** Opening Dataset content block **

-- ==== Sys2Proof/Machine/LoadStore.lean ====
section
/-! DEFINITION. Loads and stores (R115 to R121, R148, R154 to R156). -/

namespace Sys2Proof.Machine

/-- The fault of a load or store: an undefined form, or the access. -/
def State.memFault (s : State) (p : Cpu) (m : MemSpace) (store pair : Bool) (d : RegNo) (f : MemForm) (a : Address) :
    Option FaultInfo :=
  if memIllegal p m pair d f then some faultIllegal else s.accessFault p m store pair a.addr

/-- A word is loaded into a register. -/
def State.loadWord (p : Cpu) (m : MemSpace) (d : RegNo) (a : Address) (s : State) : State × Bool :=
  match s.memLoad p m a.addr with
  | (s1, some v) => ((s1.advanceBy p a false).modCpu p (·.loadRegs [(d, v)]), true)
  | (s1, none) => (s1, false)

/-- An odd-addressed pair is split into two accesses (R117, R119). -/
def splitPair (pair : Bool) (a : Nat) : Bool := pair && a % 2 == 1

/-- What the first half of a split pair has loaded; none where the access is one, or the half is still to be made. -/
def State.halfOf (s : State) (p : Cpu) : Option (List Word) := (s.cpu p).issued.bind (·.half)

/-- The first half of a split pair has been made. -/
def State.setHalf (p : Cpu) (l : List Word) (s : State) : State :=
  s.modCpu p (fun u => { u with issued := u.issued.map (fun i => { i with half := some l }) })

/-- The first word of a pair: what a first half has loaded, or the word itself. -/
def State.firstWord (p : Cpu) (m : MemSpace) (a : Nat) (s : State) : State × Option Word :=
  match s.halfOf p with
  | some l => (s, some (l.getD 0 0))
  | none => s.memLoad p m a

/-- The first half of a split pair load. -/
def State.loadHalf (p : Cpu) (m : MemSpace) (a : Nat) (s : State) : State × Bool :=
  match s.memLoad p m a with
  | (s1, some v) => (s1.setHalf p [v], true)
  | (s1, none) => (s1, false)

/-- A pair is loaded: word a into wd, word a + 1 into the next register (R117). -/
def State.loadPair (p : Cpu) (m : MemSpace) (d : RegNo) (a : Address) (s : State) : State × Bool :=
  match s.firstWord p m a.addr with
  | (s1, some v) =>
    match s1.memLoad p m (a.addr + 1) with
    | (s2, some w) => ((s2.advanceBy p a true).modCpu p (·.loadRegs [(d, v), (regAfter d 1, w)]), true)
    | (s2, none) => (s2, false)
  | (s1, none) => (s1, false)

/-- The words of a store, before the events of its last cycle: what it clears in INT_PEND and INT_OVR (R166). -/
def State.clearEarly (p : Cpu) (m : MemSpace) (l : List (Nat × Word)) (s : State) : State :=
  if m = .d then l.foldl (fun (s : State) e => s.modInt p (·.clear e.1 e.2)) s else s

/-- Words are stored in order. -/
def State.storeWords (p : Cpu) (m : MemSpace) : List (Nat × Word) → State → State × Bool
  | [], s => (s, true)
  | (a, v) :: l, s =>
    match s.memStore p m a v with
    | (s1, true) => State.storeWords p m l s1
    | r => r

/-- The operation of a load (R154, R155). -/
def State.loadOp (p : Cpu) (m : MemSpace) (pair : Bool) (d : RegNo) (f : MemForm) (s : State) : Op :=
  let a := (s.cpu p).address f
  let out : List ScoreTarget := if pair then [.reg d, .reg (regAfter d 1)] else [.reg d]
  { Op.nop with
    len := a.len, cycles := accessCount m false pair a.addr + (a.len - 1), reads := a.reads, writes := out
    late := if pair then out.map (fun t => (t, if a.addr % 2 = 0 then 3 else 4)) else [], isLoad := true
    acc := memReach m a.addr, solo := a.advance.isSome
    fault := s.memFault p m false pair d f a
    effect := fun t => if pair then t.loadPair p m d a else t.loadWord p m d a
    mid := if splitPair pair a.addr then
        some (accessCount m false false a.addr + (a.len - 1), id, (·.loadHalf p m a.addr))
      else none }

/-- A load instruction. -/
def State.load (p : Cpu) (m : MemSpace) (pair : Bool) (d : RegNo) (f : MemForm) (s : State) : Outcome :=
  s.instr p (s.loadOp p m pair d f)

/-- The words a store writes, by address (R117). -/
def CpuState.storeList (u : CpuState) (pair : Bool) (d : RegNo) (a : Nat) : List (Nat × Word) :=
  if pair then [(a, u.read d), (a + 1, u.read (regAfter d 1))] else [(a, u.read d)]

/-- The first half of a split pair store. -/
def State.storeHalf (p : Cpu) (m : MemSpace) (l : List (Nat × Word)) (s : State) : State × Bool :=
  let r := s.storeWords p m l
  (if r.2 then r.1.setHalf p [] else r.1, r.2)

/-- The words that are still to be stored. -/
def State.wordsLeft (s : State) (p : Cpu) (l : List (Nat × Word)) : List (Nat × Word) :=
  if (s.halfOf p).isSome then l.drop 1 else l

/-- A store of these words writes a register of R126. -/
def writesMode (m : MemSpace) (l : List (Nat × Word)) : Bool := m == .d && l.any (fun e => modeReg e.1)

/-- The operation of a store (R154, R155). -/
def State.storeOp (p : Cpu) (m : MemSpace) (pair : Bool) (d : RegNo) (f : MemForm) (s : State) : Op :=
  let u := s.cpu p
  let a := u.address f
  let src : List ScoreTarget := if pair then [.reg d, .reg (regAfter d 1)] else [.reg d]
  let words := u.storeList pair d a.addr
  { Op.nop with
    len := a.len, cycles := accessCount m true pair a.addr + (a.len - 1), reads := src ++ a.reads
    acc := memReach m a.addr, solo := a.advance.isSome || writesMode m words
    fault := s.memFault p m true pair d f a
    early := fun t => t.clearEarly p m (t.wordsLeft p words)
    effect := fun t => let r := t.storeWords p m (t.wordsLeft p words); (r.1.advanceBy p a pair, r.2)
    mid := if splitPair pair a.addr then
        some (accessCount m true false a.addr + (a.len - 1), (·.clearEarly p m (words.take 1)), (·.storeHalf p m (words.take 1)))
      else none }

/-- A store instruction. -/
def State.store (p : Cpu) (m : MemSpace) (pair : Bool) (d : RegNo) (f : MemForm) (s : State) : Outcome :=
  s.instr p (s.storeOp p m pair d f)

/-- LD. -/
def execLd (p : Cpu) (d : RegNo) (m : MemForm) (s : State) : Outcome := s.load p .d false d m
/-- LDP. -/
def execLdp (p : Cpu) (d : RegNo) (m : MemForm) (s : State) : Outcome := s.load p .d true d m
/-- ST. -/
def execSt (p : Cpu) (d : RegNo) (m : MemForm) (s : State) : Outcome := s.store p .d false d m
/-- STP. -/
def execStp (p : Cpu) (d : RegNo) (m : MemForm) (s : State) : Outcome := s.store p .d true d m
/-- LDV. -/
def execLdv (p : Cpu) (d : RegNo) (m : MemForm) (s : State) : Outcome := s.load p .v false d m
/-- LDPV. -/
def execLdpv (p : Cpu) (d : RegNo) (m : MemForm) (s : State) : Outcome := s.load p .v true d m
/-- STV. -/
def execStv (p : Cpu) (d : RegNo) (m : MemForm) (s : State) : Outcome := s.store p .v false d m
/-- STPV. -/
def execStpv (p : Cpu) (d : RegNo) (m : MemForm) (s : State) : Outcome := s.store p .v true d m
/-- LDS. -/
def execLds (p : Cpu) (d : RegNo) (m : MemForm) (s : State) : Outcome := s.load p .s false d m
/-- LDPS. -/
def execLdps (p : Cpu) (d : RegNo) (m : MemForm) (s : State) : Outcome := s.load p .s true d m
/-- STS. -/
def execSts (p : Cpu) (d : RegNo) (m : MemForm) (s : State) : Outcome := s.store p .s false d m
/-- STPS. -/
def execStps (p : Cpu) (d : RegNo) (m : MemForm) (s : State) : Outcome := s.store p .s true d m
/-- LDC. -/
def execLdc (p : Cpu) (d : RegNo) (m : MemForm) (s : State) : Outcome := s.load p .c false d m

end Sys2Proof.Machine
end

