-- ==== Sys2Proof/Machine/Plinth.lean ====
section
/-! DEFINITION. UCIe links and their credit pools (R17, R378, R379, R388), and the Plinth site's reset, bring-up and
isolation (R401 to R404). -/

namespace Sys2Proof.Machine

/-! ### Links -/

/-- Modules of a link (R17): 0 RD0–HD, 1 RD1–HD, 2 RD0–RD1, 3 PS–HD. -/
def linkModules (l : Fin 4) : Nat := if l = 3 then 2 else 4

/-- The sending ends of a link: die and the link's number on it (before the LOAM_ registers). -/
def linkEnds (l : Fin 4) : List (Nat × Nat) :=
  if l = 0 then [(0, 0), (2, 0)] else if l = 1 then [(1, 0), (2, 1)] else if l = 2 then [(0, 1), (1, 1)] else [(2, 2)]

/-- The pools of a link (R388): four channels, and the forwarded pools of RD0–RD1. -/
def linkPools (l : Fin 4) : Nat := if l = 2 then 6 else 4

/-- The place of a pool in the table of pools. -/
def poolKey (die link p : Nat) : Nat := 64 * die + 8 * link + p

def Pool.zero : Pool := { avail := 0, held := 0, adv := 0 }
def State.pool (s : State) (key : Nat) : Pool := Sparse.get Pool.zero s.credits key

/-- What a link's receivers advertise for a pool (R388); a guest die's count is free between 16 and 255 (log entry 1). -/
def advertised (l : Fin 4) (fresh p : Nat) : Nat :=
  if l = 3 then 16 + Config.freeCount (fresh + p) % 240 else if 4 ≤ p then 32 else 96

/-- A link's modules and its pools are set. -/
def State.setLink (l : Fin 4) (up : Nat) (s : State) : State :=
  let was := s.links[l.val].up
  let s1 := { s with links := s.links.set l.val { up := up, retraining := 0 } }
  if (was = 0) = (up = 0) then s1
  else
    { s1 with
      fresh := s1.fresh + 4
      credits := ((linkEnds l).flatMap (fun e => (List.range (linkPools l)).map (fun p => (poolKey e.1 e.2 p, p)))).foldl
        (fun m e =>
          let n : Byte := if up = 0 then 0 else BitVec.ofNat 8 (advertised l s1.fresh e.2)
          Sparse.set Pool.zero m e.1 { avail := n, held := 0, adv := n }) s1.credits }

/-- The LINK record (R431). -/
def State.linkRecord (l : Fin 4) (s : State) : State :=
  s.offer 0x0040 4 (bytesBE 1 l.val ++ bytesBE 1 s.links[l.val].up ++ bytesBE 1 (b2n (s.links[l.val].up == 0)))

/-! ### The Plinth site -/

/-- The part has a guest die (R2). -/
def State.isP (s : State) : Bool := s.part == .sr16k128p || s.part == .sr16k064p

def hctrl : Nat := plnBase
def vwin (i o : Nat) : Nat := plnBase + 0x100 + 0x10 * i + o

/-- PLN_T_STATUS as a record carries it: the guest's own value is free (log entry 1). -/
def State.guestStatusWord (s : State) : Nat :=
  (Config.guestWord s.fresh 0).toNat + 65536 * (Config.guestWord s.fresh 1).toNat

/-- A request routed to the guest die (R393). -/
def LoamReq.toGuest (r : LoamReq) : Bool := inPlinth r.addr.toNat

/-- HD answers a request outstanding to PS with LINK_DOWN (R402). -/
def LoamReq.linkDown (r : LoamReq) : LoamReq := { r with got := true, status := 5, resp := [] }

/-- A slot's taps hold nothing for the guest die any longer, and its returns not yet sent are discarded (R402). -/
def SlotSt.dropTaps (x : SlotSt) : SlotSt :=
  { x with tapQ := [], tapDone := [], videoQ := x.videoQ.filter (fun d => d.returned.isNone),
           audioQ := x.audioQ.filter (fun d => d.returned.isNone) }

/-- A Plinth reset (R402). -/
def State.plinthReset (s : State) : State :=
  let s1 := (List.range 16).foldl (fun (s : State) i => s.setRegField (vwin i 0) 0 1 0) s
  let reqs : List LoamReq := (s1.loam.filter (fun r : LoamReq => r.node.toNat < 0xC0)).map (fun r : LoamReq =>
    if r.toGuest && !r.got then r.linkDown else r)
  let slots : Sparse SlotSt := s1.slots.map (fun e : Nat × SlotSt => (e.1, e.2.dropTaps))
  let s2 : State := { s1 with
    plinth := { s1.plinth with present := false, resetN := false, delivered := [] }, loam := reqs, slots := slots }
  ((List.range 4).foldl (fun (s : State) i => s.dicCompleteAll (4 + i)) (s2.setLink 3 0)).raiseP 73

/-- The PLINTH record (R431). -/
def State.plinthRecord (cause : Nat) (s : State) : State :=
  (s.offer 0x0050 6 (bytesBE 1 cause ++ bytesBE 4 s.guestStatusWord)).spend

/-- The site's rail is removed. -/
def State.plinthRailOff (s : State) : State :=
  { s with
    power := { s.power with on := s.power.on &&& ~~~(1#64 <<< 50) }
    plinth := { s.plinth with pwrGood := false, present := false, resetN := false } }

/-- A step of R401 fails. -/
def State.plinthFail (cause : Byte) (s : State) : State :=
  let s1 := s.plinthRailOff.setLink 3 0
  (({ s1 with plinth := { s1.plinth with isoCause := cause } }).plinthRecord cause.toNat).raiseP 71

/-- Steps 3 to 5 of R401 end with the site PRESENT. -/
def State.plinthPresent (s : State) : State :=
  let s1 := s.setLink 3 2
  { s1 with plinth := { s1.plinth with present := true, resetN := true, isolated := false, isoCause := 0, guest := [] } }

/-- PLINTH_RUN: a write of 1 to PLN_T_HCTRL.RUN (R402). `cause`: 0 where steps 3 to 5 of R401 pass, else the ISOCAUSE of
the step that fails; without PLN_PWRGOOD it is 0x01. -/
def State.plinthRun (cause : Byte) (s : State) : State :=
  if !s.isP then s
  else
    let s1 := s.setReg hctrl 1
    if s.plinth.present then s1
    else if !s.plinth.pwrGood then s1.plinthFail 1
    else if cause = 0 then s1.plinthPresent
    else s1.plinthFail cause

def execPlinthRun (cause : Byte) (s : State) : Outcome := .next (if s.power.hub then s.plinthRun cause else s)

/-- PLINTH_RESET: a write of 0 to PLN_T_HCTRL.RUN (R402). -/
def execPlinthReset (s : State) : Outcome :=
  .next (if s.power.hub && s.isP then (s.setReg hctrl 0).plinthReset else s)

/-- The guest die is isolated and its site reset (R403). -/
def State.isolate (cause : Byte) (s : State) : State :=
  let s1 := ((s.plinthRecord cause.toNat).setReg hctrl 0).plinthReset
  ({ s1 with plinth := { s1.plinth with isolated := true, isoCause := cause } }).raiseP 71

/-- ISOLATION: a malformed packet (4), with the flits that came, a credit overrun (5), messages (6) or FAULT (7). -/
def execIsolation (x : IsolationCause) (s : State) : Outcome :=
  .next (if s.isP && s.plinth.resetN
      && (x.cause == 4 && (readPacket x.flits).isNone || decide (5 ≤ x.cause.toNat ∧ x.cause.toNat ≤ 7)) then
    s.isolate x.cause else s)

/-- PLN_PWRGOOD falls or PLN_THERM reads 0b11 (R401, R418). -/
def State.plinthLoss (thermal : Bool) (s : State) : State :=
  let was := s.plinth.present
  let s1 := s.plinthReset.plinthRailOff
  let s2 := { s1 with plinth := { s1.plinth with isoCause := 8, therm := if thermal then 3 else s1.plinth.therm } }
  let s3 := if thermal then s2.setLevel 70 false else s2
  if was && !thermal then s3.raiseP 72 else s3

def execPlnPwrloss (thermal : Bool) (s : State) : Outcome :=
  .next (if s.isP && s.plinth.pwrGood then s.plinthLoss thermal else s)

/-- PLN_T_DBELL: a doorbell of the program's own code (R397). -/
def State.plnDbell (v : Nat) (s : State) : State :=
  if s.isP && s.plinth.present && s.power.mode != .plinthTest && decide (0x100 ≤ field v 16 16) then
    s.doorbell (Fin.ofNat 4 (v % 4)) (BitVec.ofNat 16 (field v 16 16)) 0 0
  else s

def execPlnTDbell (v : Reg32) (s : State) : Outcome := .next (if s.power.hub then s.plnDbell v.toNat else s)

/-! ### Messages (R397) -/

/-- A message is discarded and counted where it was to go (R391, R397); a guest die keeps its own count. -/
def State.dropMessage (dst : Byte) (s : State) : State :=
  if 0xC0 ≤ dst.toNat then s
  else (s.countReg (if dst.toNat < 0x80 then loamRdBase + 0x1000000 * (dst.toNat / 0x40) + 0x418 else loamHdBase + 0x418) 1).raiseP 52

/-- A message that R397 does not allow is discarded; more than 255 of a guest's in a second isolate it (R403). -/
def State.badMessage (node dst : Byte) (s : State) : State :=
  let s1 := s.dropMessage dst
  if node.toNat < 0xC0 then s1
  else
    let s2 := { s1 with plinth := { s1.plinth with msgBad := s1.plinth.msgBad + 1 } }
    if s2.plinth.msgBad = 256 ∧ s2.plinth.resetN then s2.isolate 6 else s2

/-- Every write and atomic a node has issued is complete (R386). -/
def State.writesDone (s : State) (node : Byte) : Bool :=
  s.loam.all (fun r => r.node != node || r.op == .rd)

/-- EVENT: one event of a DIC source 256 to 511; in PLINTH_TEST a guest's comes back to it (R397, R404). A message that fails its
parity, of another MTYPE, or sent to a node that does not take it, is discarded. -/
def State.eventMsg (node mtype dst : Byte) (marg : Word) (parityOk : Bool) (s : State) : State :=
  if !parityOk then s.dropMessage dst
  else if 0xC0 ≤ node.toNat ∧ s.power.mode = .plinthTest ∧ mtype = 1 then s.send (.message 1 node marg [])
  else if mtype = 1 ∧ dst = 0x8B ∧ 256 ≤ marg.toNat ∧ marg.toNat < 512 then s.raiseP marg.toNat
  else s.badMessage node dst

def execEvent (node : Byte) (m : EventMsg) (s : State) : Outcome :=
  .next (if s.power.hub && s.writesDone node && (node.toNat < 0xC0 || s.linkUp 3) then
    s.eventMsg node m.mtype m.dst m.marg m.parityOk else s)

/-- LINE: the level of an agent's DIC line, sent at each change and at link-up (R397). -/
def execLine (agent : Fin 4) (level : Bool) (s : State) : Outcome :=
  .next (if s.power.hub && s.linkUp 3 && s.power.mode != .plinthTest && s.dicLine (4 + agent.val) == level then
    s.send (.message 2 (0xC0 + BitVec.ofNat 8 agent.val) (if level then 0x8000 else 0) [])
  else s)

/-- DOORBELL: a message of HD to an agent (R397). -/
def execDoorbell (agent : Fin 4) (code : Word) (slot : Word) (idx : Reg32) (s : State) : Outcome :=
  .next (if s.power.hub && s.linkUp 3 && s.power.mode != .plinthTest then s.doorbell agent code slot idx else s)

end Sys2Proof.Machine
end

** Closing Dataset content block **

Your instructions
In which lines of the records does the word "loadPair" appear? Copy each of them.

Exercise result
def State.loadPair (p : Cpu) (m : MemSpace) (d : RegNo) (a : Address) (s : State) : State × Bool :=
    effect := fun t => if pair then t.loadPair p m d a else t.loadWord p m d a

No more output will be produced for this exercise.